▶ [EXERCISE OBJECTIVE]: Wherever "erasingSector" appears in a line of the listing, report that line.

######

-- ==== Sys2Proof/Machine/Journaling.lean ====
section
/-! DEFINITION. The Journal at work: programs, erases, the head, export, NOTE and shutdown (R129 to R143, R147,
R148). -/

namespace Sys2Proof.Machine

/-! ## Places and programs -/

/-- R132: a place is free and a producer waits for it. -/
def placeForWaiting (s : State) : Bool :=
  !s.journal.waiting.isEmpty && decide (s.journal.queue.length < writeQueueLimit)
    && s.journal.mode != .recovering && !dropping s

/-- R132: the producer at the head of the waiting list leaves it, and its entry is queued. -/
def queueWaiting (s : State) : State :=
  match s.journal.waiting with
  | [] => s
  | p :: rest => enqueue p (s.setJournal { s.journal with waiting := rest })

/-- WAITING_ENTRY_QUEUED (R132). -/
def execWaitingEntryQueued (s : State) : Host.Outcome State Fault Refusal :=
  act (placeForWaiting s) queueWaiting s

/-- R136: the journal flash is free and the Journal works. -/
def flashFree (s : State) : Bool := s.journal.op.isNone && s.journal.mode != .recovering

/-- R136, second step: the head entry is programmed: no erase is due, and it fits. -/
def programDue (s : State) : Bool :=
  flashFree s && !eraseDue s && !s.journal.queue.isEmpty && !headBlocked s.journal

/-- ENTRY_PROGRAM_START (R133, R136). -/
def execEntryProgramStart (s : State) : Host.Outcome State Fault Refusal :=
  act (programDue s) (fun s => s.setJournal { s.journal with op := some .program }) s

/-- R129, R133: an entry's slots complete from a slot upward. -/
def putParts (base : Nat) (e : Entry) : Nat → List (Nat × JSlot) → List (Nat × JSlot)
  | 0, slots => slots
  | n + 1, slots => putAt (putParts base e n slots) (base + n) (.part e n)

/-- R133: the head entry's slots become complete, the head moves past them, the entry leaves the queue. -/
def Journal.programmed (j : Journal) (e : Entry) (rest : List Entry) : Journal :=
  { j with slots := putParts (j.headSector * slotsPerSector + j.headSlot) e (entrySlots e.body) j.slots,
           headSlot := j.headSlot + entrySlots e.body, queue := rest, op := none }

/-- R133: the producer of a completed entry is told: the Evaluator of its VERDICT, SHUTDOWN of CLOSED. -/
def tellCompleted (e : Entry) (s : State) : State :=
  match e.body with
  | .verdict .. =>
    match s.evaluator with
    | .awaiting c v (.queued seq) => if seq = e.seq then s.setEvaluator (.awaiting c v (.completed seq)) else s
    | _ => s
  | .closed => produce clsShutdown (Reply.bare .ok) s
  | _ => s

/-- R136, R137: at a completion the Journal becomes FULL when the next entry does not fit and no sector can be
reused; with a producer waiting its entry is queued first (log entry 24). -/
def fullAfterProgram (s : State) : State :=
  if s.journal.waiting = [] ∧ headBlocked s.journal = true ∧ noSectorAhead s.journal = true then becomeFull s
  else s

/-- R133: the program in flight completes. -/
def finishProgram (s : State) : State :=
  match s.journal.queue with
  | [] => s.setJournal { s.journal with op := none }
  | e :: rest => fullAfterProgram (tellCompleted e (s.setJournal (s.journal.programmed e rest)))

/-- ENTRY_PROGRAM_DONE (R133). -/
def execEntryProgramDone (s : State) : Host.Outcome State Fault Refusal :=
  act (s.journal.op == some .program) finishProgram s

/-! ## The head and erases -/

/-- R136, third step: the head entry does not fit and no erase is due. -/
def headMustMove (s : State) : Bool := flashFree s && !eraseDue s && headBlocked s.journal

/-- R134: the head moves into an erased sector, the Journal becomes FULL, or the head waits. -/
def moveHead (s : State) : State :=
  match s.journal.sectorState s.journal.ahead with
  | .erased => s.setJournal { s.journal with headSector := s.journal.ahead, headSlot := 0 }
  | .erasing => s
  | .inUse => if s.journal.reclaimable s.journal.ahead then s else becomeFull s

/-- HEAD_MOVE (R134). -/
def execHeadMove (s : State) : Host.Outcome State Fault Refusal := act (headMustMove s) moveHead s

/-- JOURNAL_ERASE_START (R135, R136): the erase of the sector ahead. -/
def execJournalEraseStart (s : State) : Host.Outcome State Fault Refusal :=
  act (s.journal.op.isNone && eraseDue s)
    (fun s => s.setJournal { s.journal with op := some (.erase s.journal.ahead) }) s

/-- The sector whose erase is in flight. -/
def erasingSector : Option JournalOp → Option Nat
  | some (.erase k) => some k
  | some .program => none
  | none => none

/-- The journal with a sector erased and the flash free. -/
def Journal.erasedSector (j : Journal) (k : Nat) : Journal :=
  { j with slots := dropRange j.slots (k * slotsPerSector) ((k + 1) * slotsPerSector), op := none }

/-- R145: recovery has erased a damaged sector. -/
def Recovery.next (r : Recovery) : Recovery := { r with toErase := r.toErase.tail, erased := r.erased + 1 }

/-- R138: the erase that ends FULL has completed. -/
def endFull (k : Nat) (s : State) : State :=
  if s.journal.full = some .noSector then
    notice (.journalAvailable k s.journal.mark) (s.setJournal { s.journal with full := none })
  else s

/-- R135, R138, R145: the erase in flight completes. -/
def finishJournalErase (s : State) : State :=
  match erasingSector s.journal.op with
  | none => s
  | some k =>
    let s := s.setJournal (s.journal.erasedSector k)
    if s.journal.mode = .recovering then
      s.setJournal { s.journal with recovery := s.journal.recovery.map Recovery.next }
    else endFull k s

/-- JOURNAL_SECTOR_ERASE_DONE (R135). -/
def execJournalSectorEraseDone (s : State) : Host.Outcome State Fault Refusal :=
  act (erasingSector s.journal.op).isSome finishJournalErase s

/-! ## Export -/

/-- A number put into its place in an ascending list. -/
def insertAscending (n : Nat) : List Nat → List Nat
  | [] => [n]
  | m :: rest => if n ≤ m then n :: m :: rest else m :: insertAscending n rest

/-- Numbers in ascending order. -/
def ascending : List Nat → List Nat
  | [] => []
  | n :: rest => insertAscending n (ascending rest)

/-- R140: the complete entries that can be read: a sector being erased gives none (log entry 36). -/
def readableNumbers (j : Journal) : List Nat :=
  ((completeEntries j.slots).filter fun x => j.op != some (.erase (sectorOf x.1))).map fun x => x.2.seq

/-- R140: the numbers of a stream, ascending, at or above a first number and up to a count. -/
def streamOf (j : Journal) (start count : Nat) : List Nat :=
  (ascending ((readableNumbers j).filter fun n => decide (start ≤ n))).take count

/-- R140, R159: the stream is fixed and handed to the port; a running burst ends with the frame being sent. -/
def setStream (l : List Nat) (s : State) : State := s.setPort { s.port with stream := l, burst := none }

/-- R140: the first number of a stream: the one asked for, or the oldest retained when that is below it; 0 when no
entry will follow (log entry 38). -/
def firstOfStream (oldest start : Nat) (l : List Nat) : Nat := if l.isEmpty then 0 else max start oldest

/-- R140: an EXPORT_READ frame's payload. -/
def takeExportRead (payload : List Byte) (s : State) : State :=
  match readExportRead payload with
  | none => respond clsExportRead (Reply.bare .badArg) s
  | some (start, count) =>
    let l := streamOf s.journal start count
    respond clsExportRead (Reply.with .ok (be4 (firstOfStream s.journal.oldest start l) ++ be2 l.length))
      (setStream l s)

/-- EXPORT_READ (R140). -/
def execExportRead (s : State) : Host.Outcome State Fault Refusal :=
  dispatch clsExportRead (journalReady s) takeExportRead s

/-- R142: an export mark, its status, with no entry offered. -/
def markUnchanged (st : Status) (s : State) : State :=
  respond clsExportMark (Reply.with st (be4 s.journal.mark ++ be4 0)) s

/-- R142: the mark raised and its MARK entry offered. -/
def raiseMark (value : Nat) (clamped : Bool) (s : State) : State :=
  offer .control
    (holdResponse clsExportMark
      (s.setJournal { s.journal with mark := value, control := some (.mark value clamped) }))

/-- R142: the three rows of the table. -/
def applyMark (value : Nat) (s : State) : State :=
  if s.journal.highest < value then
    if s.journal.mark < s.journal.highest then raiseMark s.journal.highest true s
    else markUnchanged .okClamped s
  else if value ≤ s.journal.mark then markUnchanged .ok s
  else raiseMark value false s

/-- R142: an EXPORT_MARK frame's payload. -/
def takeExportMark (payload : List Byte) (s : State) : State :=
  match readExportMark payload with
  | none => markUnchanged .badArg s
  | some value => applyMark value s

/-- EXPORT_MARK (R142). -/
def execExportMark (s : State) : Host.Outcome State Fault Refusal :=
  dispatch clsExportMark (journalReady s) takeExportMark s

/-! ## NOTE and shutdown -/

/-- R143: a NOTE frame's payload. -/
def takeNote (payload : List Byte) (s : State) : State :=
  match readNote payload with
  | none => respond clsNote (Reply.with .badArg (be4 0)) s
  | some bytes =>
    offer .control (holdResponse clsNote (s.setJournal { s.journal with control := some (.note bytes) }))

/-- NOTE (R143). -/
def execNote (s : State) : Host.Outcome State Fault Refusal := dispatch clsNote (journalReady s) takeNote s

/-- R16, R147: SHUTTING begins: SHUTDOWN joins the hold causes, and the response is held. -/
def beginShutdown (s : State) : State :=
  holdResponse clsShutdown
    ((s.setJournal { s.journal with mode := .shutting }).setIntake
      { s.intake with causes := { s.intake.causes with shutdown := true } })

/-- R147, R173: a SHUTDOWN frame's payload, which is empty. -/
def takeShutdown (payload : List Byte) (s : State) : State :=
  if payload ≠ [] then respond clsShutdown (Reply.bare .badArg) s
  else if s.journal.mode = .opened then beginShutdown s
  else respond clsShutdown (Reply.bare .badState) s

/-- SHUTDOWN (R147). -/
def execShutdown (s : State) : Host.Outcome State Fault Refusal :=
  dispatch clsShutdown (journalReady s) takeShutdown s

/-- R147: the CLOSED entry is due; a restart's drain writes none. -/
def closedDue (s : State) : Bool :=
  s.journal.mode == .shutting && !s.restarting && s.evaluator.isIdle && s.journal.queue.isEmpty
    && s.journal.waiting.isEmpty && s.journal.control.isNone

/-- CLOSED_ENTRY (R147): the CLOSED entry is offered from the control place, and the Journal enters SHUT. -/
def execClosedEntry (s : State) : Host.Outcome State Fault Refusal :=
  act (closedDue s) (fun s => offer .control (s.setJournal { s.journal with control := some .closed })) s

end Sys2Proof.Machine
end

######

▶ [ANSWER BELOW]:
def erasingSector : Option JournalOp → Option Nat
  match erasingSector s.journal.op with
  act (erasingSector s.journal.op).isSome finishJournalErase s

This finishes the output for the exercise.